protected theorem Canon.execSpgrowGrant {core : Nat} (h : Canon s) : CanonIn nextState (execSpgrowGrant core s) := by
  unfold execSpgrowGrant
  dsimp only
  split
  · exact ⟨h.spgrowAnswer⟩
  · split
    · exact ⟨h⟩
    · refine .ite ⟨h.updCohort.spgrowAnswer⟩ ?_
      split
      · exact .ite ⟨h.spgrowAnswer⟩ ⟨h⟩
      · exact ⟨h⟩

/-! Stacks, migration and translation. -/

protected theorem Canon.releaseWindow {ctx w reason : Nat} (h : Canon s) : Canon (releaseWindow s ctx w reason) := by
  unfold releaseWindow
  split
  · exact h
  · split
    · exact h
    · exact h.dropWindow.ctxPost

protected theorem Canon.markRemap {ctx w : Nat} (h : Canon s) : Canon (markRemap s ctx w) := h.upd

protected theorem Canon.releaseRemaps (h : Canon s) : Canon (releaseRemaps s) := h.foldl fun _ _ h => h.releaseWindow

protected theorem Canon.fadeWindows (h : Canon s) : Canon (fadeWindows s) := h.upd

protected theorem Canon.execFadeTick (h : Canon s) : CanonIn nextState (execFadeTick s) := by
  unfold execFadeTick
  refine .ite ⟨h⟩ (⟨h.upd.fadeWindows.foldl fun _ _ h => ?_⟩)
  split
  · exact h.releaseWindow.ite h
  · exact h

protected theorem Canon.updStack {k : Nat} {f : Stack → Stack} (h : Canon s) : Canon (updStack s k f) := h.upd

protected theorem Canon.stackRecord {ty pa k : Nat} (h : Canon s) : Canon (stackRecord s ty pa k) := h.barPost

protected theorem Canon.pageRetired {page k : Nat} (h : Canon s) : Canon (pageRetired s page k) := by
  unfold pageRetired
  split
  · exact h.upd.stackRecord.ite h.upd
  · exact h.upd.stackRecord

protected theorem Canon.pageReleased {page : Nat} (h : Canon s) : Canon (pageReleased s page) := by
  unfold pageReleased
  split
  · exact h.ite h.upd.stackRecord
  · exact h

protected theorem Canon.stackProposed {k : Nat} (h : Canon s) : Canon (stackProposed s k) := by
  unfold stackProposed
  split
  · exact h.updStack.ite h.updStack.stackRecord
  · exact h

protected theorem Canon.stackEventNow {x : Nat × Nat × Nat} (h : Canon s) : Canon (stackEventNow s x) :=
  (h.pageRetired.upd.ite h.pageRetired).ite (h.pageReleased.ite h.stackProposed)

protected theorem Canon.drainEventsDue {n : Nat} (h : Canon s) : Canon (drainEventsDue n s) := by
  induction n generalizing s with
  | zero => exact h
  | succ n ih =>
    unfold drainEventsDue
    split
    · exact h
    · exact h.ite (ih h.upd.stackEventNow)

protected theorem Canon.stackEvent {ty page k : Nat} (h : Canon s) : Canon (stackEvent s ty page k) :=
  h.upd.drainEventsDue

protected theorem Canon.proposeStack {k : Nat} (h : Canon s) : Canon (proposeStack s k) := h.stackEvent

protected theorem Canon.proposeCounted {k : Nat} (h : Canon s) : Canon (proposeCounted s k) := h.proposeStack.ite h

protected theorem Canon.retirePage {g : Nat} (h : Canon s) : Canon (retirePage s g) :=
  h.updStack.ite h.updStack.stackEvent

protected theorem Canon.failRow {g : Nat} (h : Canon s) : Canon (failRow s g) := by
  unfold failRow
  exact h.updStack

protected theorem Canon.noteCorrected {g : Nat} (h : Canon s) : Canon (noteCorrected s g) :=
  h.updStack.failRow.ite h.updStack

protected theorem Canon.listFailed {g : Nat} (h : Canon s) : Canon (listFailed s g) :=
  h.ite ((h.updStack.proposeStack.ite h.updStack).ite h.updStack.proposeStack.retirePage)

protected theorem Canon.noteUncorrectable {g : Nat} (h : Canon s) : Canon (noteUncorrectable s g) :=
  h.listFailed.failRow

protected theorem Canon.readBefore {g : Nat} {listed : Bool} {ecc : EccOutcome} (h : Canon s) :
    Canon (readBefore s g listed ecc).2 := by
  unfold readBefore
  refine Canon.iteSnd h ?_
  split
  · exact h
  · exact h.noteCorrected
  · exact h.failRow

protected theorem Canon.readGranule {g : Nat} {ecc : EccOutcome} (h : Canon s) : Canon (readGranule s g ecc).2 := by
  unfold readGranule
  refine Canon.iteSnd h ?_
  split
  · exact h
  · exact h.noteCorrected
  · exact h.noteUncorrectable

protected theorem Canon.execStackRequest {stack : Nat} (h : Canon s) :
    CanonIn nextState (execStackRequest stack s) := by
  unfold execStackRequest
  dsimp only
  split
  · exact ⟨h⟩
  · exact ⟨h.updStack⟩

protected theorem Canon.fillCistern {r : StackReq} {bad : Bool} (h : Canon s) : Canon (fillCistern s r bad) :=
  h.ite h.cisternTouch

protected theorem Canon.completeRead {r : StackReq} {bad : Bool} (h : Canon s) : Canon (completeRead s r bad) := by
  unfold completeRead
  split
  · exact h.fillCistern.wakeAll
  · exact (h.ite h.fillCistern).updLine
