-- ==== Sys2Proof/Machine/LineOps.lean ====
section
/-! DEFINITION. The downstream line: message queues (R110 to R112), XGEM frames and fragments (R162 to R171), and what
happens when a lane or tree leaves or enters service (R138, R159, R173 to R179). -/

namespace Sys2Proof.Machine

/-! ### XGEM frames -/

/-- Octets of the FS frame of a lane: 720 codewords in TORRENT (R162), half of that on a 49.7664 Gbit/s lane. -/
def State.fsSize (s : State) (t : Nat) : Nat := if s.torrent t then 1313232 else 656616

/-- The alignment unit (R166). -/
def State.fsUnit (s : State) (t : Nat) : Nat := if s.torrent t then 8 else 4

/-- The FS octet of the first XGEM frame behind header, map and PLOAM messages (R165). -/
def State.fsStart (s : State) (t maps ploams : Nat) : Nat :=
  if s.torrent t then 8 + 8 * maps + 48 * ploams else 4 * (Config.gponHeader maps ploams).toNat

/-- The first FS octet of the present frame, on an alignment unit, whose place on the line (R162) lies `d` tenths of a
nanosecond from now or later. -/
def State.linePos (s : State) (t d : Nat) : Nat :=
  let x := 10 * (s.now - (s.tree t).lastBoundary.getD s.now) + d
  let o := if s.torrent t then ceilDiv (x * 7776) 6250 - 48 else ceilDiv (x * 3888) 6250 - 24
  let u := s.fsUnit t
  min (ceilDiv (o / 2160 * 1824 + min (o % 2160) 1824) u * u) (s.fsSize t)

/-- From a decision of the scheduler to the line, in tenths of a nanosecond: Table 1.4 steps 6 to 10, the crossing at its
upper bound of 4 ns. -/
def State.lineDelay (s : State) (t : Nat) : Nat := if s.torrent t then 2246 else 3982

/-- The payload of a downstream XGEM frame under its key (R435 to R437). -/
def State.dsCipher (s : State) (t l sfc pos : Nat) (c : Carry) (key : Option (Nat × BitVec 128)) (bs : List Byte) :
    List Byte :=
  match key with
  | none => bs
  | some (_, k) =>
    if s.torrent t then ctrOctets k (torrentBlock sfc l 0 (pos / 8)) bs
    else ctrOctets k (gponBlock (Config.gponCounter 0 t sfc pos) (s.lineMode t == 1 && l == 1 && c.twoLane)) bs

/-- The key index and key of a frame for XGEM port `port` whose header is placed now, read at the start of the tick (R435), and
whether the frame can be sent: a multicast frame of a group without a usable key is discarded (R433), and so is what is left of a
held ONU's SDU. -/
def State.frameKey (s : State) (t port : Nat) : KeySrc → Bool × Option (Nat × BitVec 128)
  | .none => (true, none)
  | .onu h => (!s.atStart.onuHeld h, s.atStart.onuKey h)
  | .group =>
    match s.atStart.grpOf t port with
    | none => (true, none)
    | some n =>
      let k := s.atStart.grpKey t n
      (k.isSome, k)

___

• Work order:
Reproduce exactly every line that sits between the start of the entries and the line bearing "protected theorem Canon.releaseWindow", counting both of those lines.

• Finished task:
protected theorem Canon.execSpgrowGrant {core : Nat} (h : Canon s) : CanonIn nextState (execSpgrowGrant core s) := by
  unfold execSpgrowGrant
  dsimp only
  split
  · exact ⟨h.spgrowAnswer⟩
  · split
    · exact ⟨h⟩
    · refine .ite ⟨h.updCohort.spgrowAnswer⟩ ?_
      split
      · exact .ite ⟨h.spgrowAnswer⟩ ⟨h⟩
      · exact ⟨h⟩

/-! Stacks, migration and translation. -/

protected theorem Canon.releaseWindow {ctx w reason : Nat} (h : Canon s) : Canon (releaseWindow s ctx w reason) := by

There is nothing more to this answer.